CSIRO scientists have confirmed the hybridisation of two of the world’s major pest species, into a new and improved mega-pest.

One of the pests, the cotton bollworm, is widespread in Africa, Asia and Europe and causes damage to over 100 crops, including corn, cotton, tomato and soybean.

The damage and controlling the pest costs billions of dollars a year.

It is extremely mobile and has developed resistance to all pesticides used against it.

The other pest, the corn earworm, is a native of the Americas and has comparatively limited resistance and host range.

However, the combination of the two, in a novel hybrid with unlimited geographical boundaries is cause for major concern.

The CSIRO researchers in a paper published in the Proceedings of the National Academy of Sciences of the USA  provides clear evidence of the hybridisation of the two moths in Brazil.

“A hybrid such as this could go completely undetected should it invade another country. It is critical that we look beyond our own backyard to help fortify Australia’s defense and response to biosecurity threats,” Research Director leading CSIRO’s Biosecurity Risk Evaluation and Preparedness Program Dr Paul De Barro said.

“As Australia’s national science agency, we are constantly looking for new ways to protect the nation and technology like genome sequencing, is helping to tip the scales in our favour.”

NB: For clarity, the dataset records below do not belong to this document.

theorem execModBusError_touches {m : Nat} {s0 : State} {bus : Fin 8} {removed : Bool} {s : State} (hk : 0xC0000000000000060800 ||| m = m)
    (h : Touches m s0 s) : Ends m s0 (execModBusError bus removed s) := by
  refine Ends.step (k := 0xC0000000000000060800) (t := s) ?_ hk h
  clear hk h
  unfold execModBusError
  have h0 := Touches.refl 0xC0000000000000060800 s
  repeat' first
    | with_reducible assumption
    | (extract_lets +onlyGivenNames s'; with_reducible refine Touches.cut (t := s') ?_ ?_; subst s'; rotate_left; clear_value s'; intro hs; rotate_left)
    | (extract_lets +onlyGivenNames s'; with_reducible refine Ends.cut (t := s') ?_ ?_; subst s'; rotate_left; clear_value s'; intro hs; rotate_left)
    | with_reducible refine Ends.next ?_
    | (extract_lets +onlyGivenNames s'; first | (have _e : State → _ := s'; clear _e; subst s') | clear_value s')
    | with_reducible refine State.removalStatus_touches_eq (by assumption) (by decide) ?_
    | with_reducible refine State.removalStatus_touches (by decide) ?_
    | with_reducible refine State.abandon_touches (by decide) ?_
    | with_reducible refine State.busStep_touches (by decide) ?_
    | split


theorem execLifeSample_touches {m : Nat} {s0 : State} {cage : Fin 64} {temp : Int} {bias : List Nat} {age : Option (Fin 101)} {s : State} (hk : 0x1020000000000000100000000000000000000000000000000000000000000000000004200000000000000062880 ||| m = m)
    (h : Touches m s0 s) : Ends m s0 (execLifeSample cage temp bias age s) := by
  refine Ends.step (k := 0x1020000000000000100000000000000000000000000000000000000000000000000004200000000000000062880) (t := s) ?_ hk h
  clear hk h
  unfold execLifeSample
  have h0 := Touches.refl 0x1020000000000000100000000000000000000000000000000000000000000000000004200000000000000062880 s
  repeat' first
    | with_reducible assumption
    | (extract_lets +onlyGivenNames s'; with_reducible refine Touches.cut (t := s') ?_ ?_; subst s'; rotate_left; clear_value s'; intro hs; rotate_left)
    | (extract_lets +onlyGivenNames s'; with_reducible refine Ends.cut (t := s') ?_ ?_; subst s'; rotate_left; clear_value s'; intro hs; rotate_left)
    | with_reducible refine Ends.next ?_
    | (extract_lets +onlyGivenNames s'; first | (have _e : State → _ := s'; clear _e; subst s') | clear_value s')
    | with_reducible refine State.modCage_touches (by decide) ?_
    | with_reducible refine State.showLife_touches (by decide) ?_
    | with_reducible refine State.lifeWarn_touches (by decide) ?_
    | with_reducible refine State.busFree_touches (by decide) ?_
    | with_reducible refine State.busStep_touches (by decide) ?_
    | split


theorem execLifeCheckpoint_touches {m : Nat} {s0 : State} {cage : Fin 64} {s : State} (hk : 0x1020000000000000100000000000000000000000000000000000000000000000000000000000000000000042880 ||| m = m)
    (h : Touches m s0 s) : Ends m s0 (execLifeCheckpoint cage s) := by
  refine Ends.step (k := 0x1020000000000000100000000000000000000000000000000000000000000000000000000000000000000042880) (t := s) ?_ hk h
  clear hk h
  unfold execLifeCheckpoint
  have h0 := Touches.refl 0x1020000000000000100000000000000000000000000000000000000000000000000000000000000000000042880 s
  repeat' first
    | with_reducible assumption
    | (extract_lets +onlyGivenNames s'; with_reducible refine Touches.cut (t := s') ?_ ?_; subst s'; rotate_left; clear_value s'; intro hs; rotate_left)
    | (extract_lets +onlyGivenNames s'; with_reducible refine Ends.cut (t := s') ?_ ?_; subst s'; rotate_left; clear_value s'; intro hs; rotate_left)
    | with_reducible refine Ends.next ?_
    | (extract_lets +onlyGivenNames s'; first | (have _e : State → _ := s'; clear _e; subst s') | clear_value s')
    | with_reducible refine State.lifeRecord_touches (by decide) ?_
    | split


theorem execModCmd_touches {m : Nat} {s0 : State} {value : Word} {s : State} (hk : 0x80000000000000060800 ||| m = m)
    (h : Touches m s0 s) : Ends m s0 (execModCmd value s) := by
  refine Ends.step (k := 0x80000000000000060800) (t := s) ?_ hk h
  clear hk h
  unfold execModCmd
  have h0 := Touches.refl 0x80000000000000060800 s
  repeat' first
    | with_reducible assumption
    | (extract_lets +onlyGivenNames s'; with_reducible refine Touches.cut (t := s') ?_ ?_; subst s'; rotate_left; clear_value s'; intro hs; rotate_left)
    | (extract_lets +onlyGivenNames s'; with_reducible refine Ends.cut (t := s') ?_ ?_; subst s'; rotate_left; clear_value s'; intro hs; rotate_left)
    | with_reducible refine Ends.next ?_
    | (extract_lets +onlyGivenNames s'; first | (have _e : State → _ := s'; clear _e; subst s') | clear_value s')
    | with_reducible refine Touches.foldl_mem (fun s'' f'' hf'' hs'' => ?_) ?_
    | with_reducible refine Touches.foldl (fun _ _ _ => ?_) ?_
    | with_reducible refine State.modMod_touches (by decide) ?_
    | with_reducible refine State.busStep_touches (by decide) ?_
    | with_reducible refine Touches.set (by first | decide | (clear hs''; revert f''; decide)) ?_
    | split


theorem execModCmdDone_touches {m : Nat} {s0 : State} {outcome : BusEnd} {data : List Byte} {s : State} (hk : 0x180000000000000060800 ||| m = m)
    (h : Touches m s0 s) : Ends m s0 (execModCmdDone outcome data s) := by
  refine Ends.step (k := 0x180000000000000060800) (t := s) ?_ hk h
  clear hk h
  unfold execModCmdDone
  have h0 := Touches.refl 0x180000000000000060800 s
  repeat' first
    | with_reducible assumption
    | (extract_lets +onlyGivenNames s'; with_reducible refine Touches.cut (t := s') ?_ ?_; subst s'; rotate_left; clear_value s'; intro hs; rotate_left)
    | (extract_lets +onlyGivenNames s'; with_reducible refine Ends.cut (t := s') ?_ ?_; subst s'; rotate_left; clear_value s'; intro hs; rotate_left)
    | with_reducible refine Ends.next ?_
    | (extract_lets +onlyGivenNames s'; first | (have _e : State → _ := s'; clear _e; subst s') | clear_value s')
    | with_reducible refine State.busFree_touches (by decide) ?_
    | with_reducible refine State.busStep_touches (by decide) ?_
    | with_reducible refine State.endModCmd_touches (by decide) ?_
    | with_reducible refine Touches.set (by first | decide | assumption | (split <;> decide)) ?_
    | split


theorem State.startChains_touches {m : Nat} {s0 : State} {s : State} (hk : 0x800 ||| m = m)
    (h : Touches m s0 s) : Touches m s0 (State.startChains s) := by
  refine Touches.step (k := 0x800) (t := s) ?_ hk h
  clear hk h
  unfold State.startChains
  have h0 := Touches.refl 0x800 s
  repeat' first
    | with_reducible assumption
    | (extract_lets +onlyGivenNames s'; with_reducible refine Touches.cut (t := s') ?_ ?_; subst s'; rotate_left; clear_value s'; intro hs; rotate_left)
    | (extract_lets +onlyGivenNames s'; first | (have _e : State → _ := s'; clear _e; subst s') | (have _e : ModBlock := s'; clear _e; subst s') | clear_value s')
    | split
    | with_reducible refine Touches.upd_mod (by decide) ?_


end Sys2Proof.Machine
end

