theorem State.leaseCells_touches_eq {m : Nat} {s0 t₁ : State} {s : State} {n pool source : Nat} {rivals : List (Fin 18)} {z0 : Nat} {z1 : List Nat} {a₁ : List Nat} {b₁ : Nat} (e₁ : State.leaseCells s n pool source rivals z0 z1 = (t₁, a₁, b₁))
    (hk : 0x1000000000000000000000000000000000000802D0000000000000000000000000000040084 ||| m = m) (h : Touches m s0 s) : Touches m s0 t₁ := Touches.fst3 e₁ (State.leaseCells_touches hk h)


theorem State.returnCells_touches {m : Nat} {s0 : State} {s : State} {n : Nat} {cs : List Nat} (hk : 0x2D0000000000000000000000000000000004 ||| m = m)
    (h : Touches m s0 s) : Touches m s0 (State.returnCells s n cs) := by
  refine Touches.step (k := 0x2D0000000000000000000000000000000004) (t := s) ?_ hk h
  clear hk h
  unfold State.returnCells
  have h0 := Touches.refl 0x2D0000000000000000000000000000000004 s
  repeat' first
    | with_reducible assumption
    | (extract_lets +onlyGivenNames s'; with_reducible refine Touches.cut (t := s') ?_ ?_; subst s'; rotate_left; clear_value s'; intro hs; rotate_left)
    | (extract_lets +onlyGivenNames s'; first | (have _e : State → _ := s'; clear _e; subst s') | clear_value s')
    | with_reducible refine Touches.foldl (fun _ _ _ => ?_) ?_
    | with_reducible refine State.freeCell_touches (by decide) ?_
    | with_reducible refine State.chargeLease_touches (by decide) ?_
    | with_reducible refine Touches.set (by first | decide | assumption | (split <;> decide)) ?_
    | split


theorem execLeaseRequest_touches {m : Nat} {s0 : State} {fn : FnNo} {ask : LeaseAsk} {s : State} (hk : 0x1000000000000000000000000000000000002802D0000000000000000000000000000040084 ||| m = m)
    (h : Touches m s0 s) : Ends m s0 (execLeaseRequest fn ask s) := by
  refine Ends.step (k := 0x1000000000000000000000000000000000002802D0000000000000000000000000000040084) (t := s) ?_ hk h
  clear hk h
  unfold execLeaseRequest
  have h0 := Touches.refl 0x1000000000000000000000000000000000002802D0000000000000000000000000000040084 s
  repeat' first
    | with_reducible assumption
    | (extract_lets +onlyGivenNames s'; with_reducible refine Touches.cut (t := s') ?_ ?_; subst s'; rotate_left; clear_value s'; intro hs; rotate_left)
    | (extract_lets +onlyGivenNames s'; with_reducible refine Ends.cut (t := s') ?_ ?_; subst s'; rotate_left; clear_value s'; intro hs; rotate_left)
    | with_reducible refine Ends.next ?_
    | (extract_lets +onlyGivenNames s'; first | (have _e : State → _ := s'; clear _e; subst s') | (have _e : Switch := s'; clear _e; subst s') | clear_value s')
    | with_reducible refine State.leaseCells_touches_eq (by assumption) (by decide) ?_
    | with_reducible refine State.leaseCells_touches (by decide) ?_
    | with_reducible refine Touches.set (by first | decide | assumption | (split <;> decide)) ?_
    | split
    | with_reducible refine Touches.upd_sw (by decide) rfl ?_


theorem execLeaseComplete_touches {m : Nat} {s0 : State} {fn : FnNo} {s : State} (hk : 0x1A002D0000000000000000000000000000000004 ||| m = m)
    (h : Touches m s0 s) : Ends m s0 (execLeaseComplete fn s) := by
  refine Ends.step (k := 0x1A002D0000000000000000000000000000000004) (t := s) ?_ hk h
  clear hk h
  unfold execLeaseComplete
  have h0 := Touches.refl 0x1A002D0000000000000000000000000000000004 s
  repeat' first
    | with_reducible assumption
    | (extract_lets +onlyGivenNames s'; with_reducible refine Touches.cut (t := s') ?_ ?_; subst s'; rotate_left; clear_value s'; intro hs; rotate_left)
    | (extract_lets +onlyGivenNames s'; with_reducible refine Ends.cut (t := s') ?_ ?_; subst s'; rotate_left; clear_value s'; intro hs; rotate_left)
    | with_reducible refine Ends.next ?_
    | (extract_lets +onlyGivenNames s'; first | (have _e : State → _ := s'; clear _e; subst s') | (have _e : Switch := s'; clear _e; subst s') | clear_value s')
    | with_reducible refine Touches.foldl (fun _ _ _ => ?_) ?_
    | with_reducible refine State.returnCells_touches (by decide) ?_
    | with_reducible refine Touches.set (by first | decide | assumption | (split <;> decide)) ?_
    | with_reducible refine Touches.addWrap (by first | decide | assumption | (split <;> decide)) ?_
    | split
    | with_reducible refine Touches.upd_sw (by decide) rfl ?_


theorem execLeaseFree_touches {m : Nat} {s0 : State} {fn : FnNo} {value : Word} {s : State} (hk : 0x10200000800000001000000000000000000000000000000000012E02D0000000000000000000000000000042084 ||| m = m)
    (h : Touches m s0 s) : Ends m s0 (execLeaseFree fn value s) := by
  refine Ends.step (k := 0x10200000800000001000000000000000000000000000000000012E02D0000000000000000000000000000042084) (t := s) ?_ hk h
  clear hk h
  unfold execLeaseFree
  have h0 := Touches.refl 0x10200000800000001000000000000000000000000000000000012E02D0000000000000000000000000000042084 s
  repeat' first
    | with_reducible assumption
    | (extract_lets +onlyGivenNames s'; with_reducible refine Touches.cut (t := s') ?_ ?_; subst s'; rotate_left; clear_value s'; intro hs; rotate_left)
    | (extract_lets +onlyGivenNames s'; with_reducible refine Ends.cut (t := s') ?_ ?_; subst s'; rotate_left; clear_value s'; intro hs; rotate_left)
    | with_reducible refine Ends.next ?_
    | (extract_lets +onlyGivenNames s'; first | (have _e : State → _ := s'; clear _e; subst s') | clear_value s')
    | with_reducible refine State.freeFault_touches (by decide) ?_
    | with_reducible refine State.returnCells_touches (by decide) ?_
    | with_reducible refine Touches.set (by first | decide | assumption | (split <;> decide)) ?_
    | split


theorem State.freeLeases_touches {m : Nat} {s0 : State} {s : State} {n : Nat} (hk : 0x10002D0000000000000000000000000000000004 ||| m = m)
    (h : Touches m s0 s) : Touches m s0 (State.freeLeases s n) := by
  refine Touches.step (k := 0x10002D0000000000000000000000000000000004) (t := s) ?_ hk h
  clear hk h
  unfold State.freeLeases
  have h0 := Touches.refl 0x10002D0000000000000000000000000000000004 s
  repeat' first
    | with_reducible assumption
    | (extract_lets +onlyGivenNames s'; with_reducible refine Touches.cut (t := s') ?_ ?_; subst s'; rotate_left; clear_value s'; intro hs; rotate_left)
    | (extract_lets +onlyGivenNames s'; first | (have _e : State → _ := s'; clear _e; subst s') | (have _e : Switch := s'; clear _e; subst s') | clear_value s')
    | with_reducible refine State.returnCells_touches (by decide) ?_
    | with_reducible refine Touches.set (by first | decide | assumption | (split <;> decide)) ?_
    | split
    | with_reducible refine Touches.upd_sw (by decide) rfl ?_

While a combination of insecticides currently controls these pests well in Australia, it is important to study the pests themselves for sustainable long-term management world-wide.

The scientists confirmed that among the group of caterpillars studied, every individual was a hybrid.

“No two hybrids were the same suggesting a ‘hybrid swarm’ where multiple versions of different hybrids can be present within one population,” fellow CSIRO Scientist Dr Tom Walsh said.

The bollworm, commonly found in Australia, attacks more crops and develops much more resistance to pesticides than the earworm.

A concerning finding among the Brazilian hybrids was that one was 51 per cent earworm but included a known resistance gene from the bollworm.

Lead author of the paper Dr Craig Anderson, a former CSIRO scientist now based at The University of Edinburgh, believes the hybrid study has wide-ranging implications for the agricultural community across the Americas.

“On top of the impact already felt in South America, recent estimates that 65 per cent of the USA’s agricultural output is at risk of being affected by the bollworm demonstrates that this work has the potential to instigate changes to research priorities that will have direct ramifications for the people of America, through the food on their tables and the clothes on their backs,” Dr Anderson said.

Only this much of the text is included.